Using machine learning to identify health outcomes from electronic health record data

Curr Epidemiol Rep. 2018 Dec;5(4):331-342. doi: 10.1007/s40471-018-0165-9. Epub 2018 Sep 20.


Purpose of review: Electronic health records (EHRs) contain valuable data for identifying health outcomes, but these data also present numerous challenges when creating computable phenotyping algorithms. Machine learning methods could help with some of these challenges. In this review, we discuss four common scenarios that researchers may find helpful for thinking critically about when and for what tasks machine learning may be used to identify health outcomes from EHR data.
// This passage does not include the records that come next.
/-- In family 0xF the sub-selector alone picks the operation (R99): `h` is its row of the selection. -/
theorem decode_familyF {kk : Byte} {op : RegIdx → Instr}
    (h : ∀ w, fieldKK w = kk → decodeFamilyF w = op (fieldX w)) (x : RegIdx) : decode (packXKK 0xF x kk) = op x := by
  rw [decode, fieldF_packXKK]
  exact (h _ (fieldKK_packXKK 0xF x kk)).trans (congrArg op (fieldX_packXKK 0xF x kk))

theorem decode_ldF (x : RegIdx) : decode (packXKK 0xF x 0x29) = .ldF x :=
  decode_familyF (fun w h => by rw [decodeFamilyF, h]; rfl) x

end Sys2Proof

namespace Sys2Proof.Machine

theorem exec_ldI (nnn : Imm12) (s : State) : exec (.ldI nnn) s = .next (s.setI (zextNNN nnn)) := rfl

theorem exec_ldF_glyph {s : State} {x : RegIdx} (h : (s.getV x).toNat ≤ 0xF) :
    exec (.ldF x) s = .next (s.setI (zextByte (s.getV x) * 5)) :=
  if_neg (Nat.not_lt.mpr h)

theorem exec_ldF_error {s : State} {x : RegIdx} (h : 0xF < (s.getV x).toNat) :
    exec (.ldF x) s = raise s (.invalidGlyphIndex (s.getV x)) :=
  if_pos h

/-- Widening with zero bits keeps the value (R92). -/
@[simp] theorem zextByte_toNat (b : Byte) : (zextByte b).toNat = b.toNat :=
  BitVec.toNat_setWidth_of_le (by decide)

/-- A glyph is five bytes, and five times a byte fits in 16 bits. -/
theorem zextByte_mul_five_toNat (b : Byte) : (zextByte b * 5).toNat = b.toNat * 5 := by
  have hfit : b.toNat * 5 < 2 ^ 16 := by omega
  rw [BitVec.toNat_mul, zextByte_toNat]
  exact Nat.mod_eq_of_lt hfit

/-- One write of I, as the whole effect of an operation that leaves PC to Advance. -/
theorem State.setI_indexResult (s : State) {op : Instr} (hop : ownsPc op = false) {a : Word} {n : Nat} (ha : a.toNat = n) :
    Claims.IndexResult op s (s.setI a) n :=
  ⟨ha, rfl, State.advance_pc _ hop⟩

/-- Settles O37: Execute is one write of I, of the immediate widened. -/
theorem loadIndex : Obligations.LoadIndex := by
  intro s nnn
  exact ⟨decode_ldI nnn, _, exec_ldI nnn s, s.setI_indexResult rfl (zextNNN_toNat nnn)⟩

/-- Settles O39: up to glyph 0xF Execute is one write of I, of the product, which does not wrap; above it Execute raises
before the write. -/
theorem loadFontAddress : Obligations.LoadFontAddress := by
  intro s x
  constructor
  · intro h
    exact ⟨decode_ldF x, _, exec_ldF_glyph h, s.setI_indexResult rfl (zextByte_mul_five_toNat (s.getV x))⟩
  · intro h
    exact exec_ldF_error h

end Sys2Proof.Machine
end

section
/-! CLS (R212), and what drawing a sprite flips and reports (R210, R211). Every stage of a draw (one bit, one row, all rows)
flips a set of pixels, each once; two such stages compose where their sets are disjoint, and two bits of one sprite never
reach the same pixel. -/

namespace Sys2Proof

theorem decode_cls : decode 0x00E0 = .cls := by decide

end Sys2Proof

namespace Sys2Proof.Machine

theorem exec_cls (s : State) : exec .cls s = .next (s.setFb clearFb) := rfl

/-- A write of the framebuffer changes the framebuffer only. -/
theorem State.setFb_frame (s : State) (fb : Framebuffer) : s.setFb fb = { s with fb := (s.setFb fb).fb } := rfl

/-- Settles O46: Execute is one write of the framebuffer, of the clear one. -/
theorem clearScreen : Obligations.ClearScreen := by
  intro s
  exact ⟨decode_cls, _, exec_cls s, pixel_clearFb, s.setFb_frame clearFb, State.advance_pc _ rfl⟩

/-! ## Where the bits of one sprite land -/

theorem eq_drawCol_iff {cx : Byte} {b : Nat} {c : Fin 64} : c = drawCol cx b ↔ c.val = (cx.toNat + b) % 64 := Fin.ext_iff

theorem eq_drawRow_iff {cy : Byte} {k : Nat} {r : Fin 32} : r = drawRow cy k ↔ r.val = (cy.toNat + k) % 32 := Fin.ext_iff

/-- Less than 64 columns do not wrap onto themselves. -/
theorem drawCol_ne_of_lt {cx : Byte} {a b : Nat} (hlt : a < b) (hnear : b < a + 64) : drawCol cx a ≠ drawCol cx b := by
  intro h
  have hval : (cx.toNat + a) % 64 = (cx.toNat + b) % 64 := Fin.val_eq_of_eq h
  omega

/-- Less than 32 rows do not wrap onto themselves. -/
theorem drawRow_ne_of_lt {cy : Byte} {j k : Nat} (hlt : j < k) (hnear : k < j + 32) : drawRow cy j ≠ drawRow cy k := by
  intro h
  have hval : (cy.toNat + j) % 32 = (cy.toNat + k) % 32 := Fin.val_eq_of_eq h
  omega

/-- A sprite bit `s` at (`col`, `row`) is 1 and lands on (`c`, `r`): what `Drawing.bit` draws. -/
def LitBit (s : Bool) (col : Fin 64) (row : Fin 32) (c : Fin 64) (r : Fin 32) : Prop := s = true ∧ c = col ∧ r = row

/-- Some bit among the `n` from column `b` on is 1 and lands on (`c`, `r`): what `Drawing.row` draws. -/
def LitInRow (cx : Byte) (row : Fin 32) (bits : Byte) (n b : Nat) (c : Fin 64) (r : Fin 32) : Prop :=
  ∃ k, b ≤ k ∧ k < b + n ∧ LitBit (spriteBit bits k) (drawCol cx k) row c r

/-- Some bit of the sprite, its first row at row number `r₀`, is 1 and lands on (`c`, `r`): what `Drawing.rows` draws. -/
def LitInRows (cx cy : Byte) (sprite : List Byte) (r₀ : Nat) (c : Fin 64) (r : Fin 32) : Prop :=
  ∃ k, k < sprite.length ∧ LitInRow cx (drawRow cy (r₀ + k)) (sprite.getD k 0) 8 0 c r

theorem not_litInRow_zero {cx : Byte} {row : Fin 32} {bits : Byte} {b : Nat} {c : Fin 64} {r : Fin 32} :
    ¬LitInRow cx row bits 0 b c r := by
  rintro ⟨k, hle, hlt, -⟩
  omega

theorem litInRow_succ {cx : Byte} {row : Fin 32} {bits : Byte} {n b : Nat} {c : Fin 64} {r : Fin 32} :
    LitInRow cx row bits (n + 1) b c r ↔
      LitBit (spriteBit bits b) (drawCol cx b) row c r ∨ LitInRow cx row bits n (b + 1) c r := by
  constructor
  · rintro ⟨k, hle, hlt, hk⟩
    rcases Nat.eq_or_lt_of_le hle with rfl | hgt
    · exact .inl hk
    · exact .inr ⟨k, hgt, by omega, hk⟩
  · rintro (hb | ⟨k, hle, hlt, hk⟩)
    · exact ⟨b, Nat.le_refl b, by omega, hb⟩
    · exact ⟨k, by omega, by omega, hk⟩

/-- A bit of a sprite row lands in the row drawn. -/
theorem LitInRow.row_eq {cx : Byte} {row : Fin 32} {bits : Byte} {n b : Nat} {c : Fin 64} {r : Fin 32}
    (h : LitInRow cx row bits n b c r) : r = row := by
  obtain ⟨-, -, -, -, -, hr⟩ := h
  exact hr

theorem not_litInRows_nil {cx cy : Byte} {r₀ : Nat} {c : Fin 64} {r : Fin 32} : ¬LitInRows cx cy [] r₀ c r := by
  rintro ⟨k, hk, -⟩
  exact Nat.not_lt_zero k hk

theorem litInRows_cons {cx cy bits : Byte} {rest : List Byte} {r₀ : Nat} {c : Fin 64} {r : Fin 32} :
    LitInRows cx cy (bits :: rest) r₀ c r ↔
      LitInRow cx (drawRow cy r₀) bits 8 0 c r ∨ LitInRows cx cy rest (r₀ + 1) c r := by
  have hshift (k : Nat) : r₀ + 1 + k = r₀ + (k + 1) := by omega
  simp only [LitInRows, hshift]
  constructor
  · rintro ⟨_ | k, hlen, hk⟩
    · exact .inl hk
    · exact .inr ⟨k, Nat.lt_of_succ_lt_succ hlen, hk⟩
  · rintro (h0 | ⟨k, hlen, hk⟩)
    · exact ⟨0, Nat.succ_pos _, h0⟩
    · exact ⟨k + 1, Nat.succ_lt_succ hlen, hk⟩

/-- The bits of a sprite drawn from row number 0 are those of the claims' `Lands`. -/
theorem litInRows_zero_iff_lands {cx cy : Byte} {sprite : List Byte} {c : Fin 64} {r : Fin 32} :
    LitInRows cx cy sprite 0 c r ↔ ∃ k b, Claims.Lands cx cy sprite k b c r := by
  simp only [LitInRows, LitInRow, LitBit, Nat.zero_add, eq_drawCol_iff, eq_drawRow_iff]
  constructor
  · rintro ⟨k, hk, b, -, hb, hbit, hcol, hrow⟩
    exact ⟨k, b, hk, hb, hbit, hcol, hrow⟩
  · rintro ⟨k, b, hk, hb, hbit, hcol, hrow⟩
    exact ⟨k, hk, b, Nat.zero_le b, hb, hbit, hcol, hrow⟩

/-! ## What each stage of a draw flips -/

/-- From `d` to `e` exactly the pixels in `lit` flipped, each once, and one that was 1 set the collision bit. -/
structure Drawing.Flips (lit : Fin 64 → Fin 32 → Prop) (d e : Drawing) : Prop where
  flipped  : ∀ c r, lit c r → pixel e.fb c r = !pixel d.fb c r
  kept     : ∀ c r, ¬lit c r → pixel e.fb c r = pixel d.fb c r
  collides : e.collision = true ↔ d.collision = true ∨ ∃ c r, lit c r ∧ pixel d.fb c r = true

namespace Drawing.Flips

variable {lit lit' : Fin 64 → Fin 32 → Prop} {d e f : Drawing}

theorem congr (h : Flips lit d e) (hiff : ∀ c r, lit' c r ↔ lit c r) : Flips lit' d e := by
  have hlit : lit' = lit := funext fun c => funext fun r => propext (hiff c r)
  exact hlit ▸ h

/-- Nothing drawn flips nothing. -/
theorem refl (hnone : ∀ c r, ¬lit c r) (d : Drawing) : Flips lit d d where
  flipped c r hl := absurd hl (hnone c r)
  kept _ _ _ := rfl
  collides := by
    constructor
    · exact .inl
    · rintro (hd | ⟨c, r, hl, -⟩)
      · exact hd
      · exact absurd hl (hnone c r)

/-- Two draws whose pixels are disjoint flip the pixels of either; the second meets its own as they were before the first. -/
theorem trans (h₁ : Flips lit d e) (h₂ : Flips lit' e f) (hdisj : ∀ c r, lit c r → ¬lit' c r) :
    Flips (fun c r => lit c r ∨ lit' c r) d f where
  flipped c r hl := by
    rcases hl with hl | hl'
    · rw [h₂.kept c r (hdisj c r hl), h₁.flipped c r hl]
    · rw [h₂.flipped c r hl', h₁.kept c r fun hl => hdisj c r hl hl']
  kept c r hl := by
    obtain ⟨hl, hl'⟩ := not_or.mp hl
    rw [h₂.kept c r hl', h₁.kept c r hl]
  collides := by
    have hmet : (∃ c r, lit' c r ∧ pixel e.fb c r = true) ↔ ∃ c r, lit' c r ∧ pixel d.fb c r = true :=
      exists₂_congr fun c r => and_congr_right fun hl' => by rw [h₁.kept c r fun hl => hdisj c r hl hl']
    simp only [h₂.collides, h₁.collides, hmet, or_and_right, exists_or, or_assoc]

end Drawing.Flips

/-- One sprite bit flips the pixel it lands on (R210, R211). -/
theorem Drawing.bit_flips (d : Drawing) (s : Bool) (col : Fin 64) (row : Fin 32) :
    Flips (LitBit s col row) d (d.bit s col row) := by
  cases s with
  | false => exact Flips.refl (fun _ _ hl => Bool.false_ne_true hl.1) d
  | true =>
    constructor
    · rintro c r ⟨-, hcr⟩
      rw [Drawing.bit_true_fb, pixel_flipPixel, if_pos hcr]
    · intro c r hl
      rw [Drawing.bit_true_fb, pixel_flipPixel, if_neg fun hcr => hl ⟨rfl, hcr⟩]
    · simp [LitBit, and_assoc]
Recent findings: We first consider the conditions in which machine learning may be especially useful with respect to two dimensions of a health outcome: 1) the characteristics of its diagnostic criteria, and 2) the format in which its diagnostic data are usually stored within EHR systems. In the first dimension, we propose that for health outcomes with diagnostic criteria involving many clinical factors, vague definitions, or subjective interpretations, machine learning may be useful for modeling the complex diagnostic decision-making process from a vector of clinical inputs to identify individuals with the health outcome. In the second dimension, we propose that for health outcomes where diagnostic information is largely stored in unstructured formats such as free text or images, machine learning may be useful for extracting and structuring this information as part of a natural language processing system or an image recognition task. We then consider these two dimensions jointly to define four common scenarios of health outcomes. For each scenario, we discuss the potential uses for machine learning - first assuming accurate and complete EHR data and then relaxing these assumptions to accommodate the limitations of real-world EHR systems. We illustrate these four scenarios using concrete examples and describe how recent studies have used machine learning to identify these health outcomes from EHR data.

Summary: Machine learning has great potential to improve the accuracy and efficiency of health outcome identification from EHR systems, especially under certain conditions. To promote the use of machine learning in EHR-based phenotyping tasks, future work should prioritize efforts to increase the transportability of machine learning algorithms for use in multi-site settings.

Keywords: cohort identification; electronic health records; health outcomes; machine learning; phenotyping.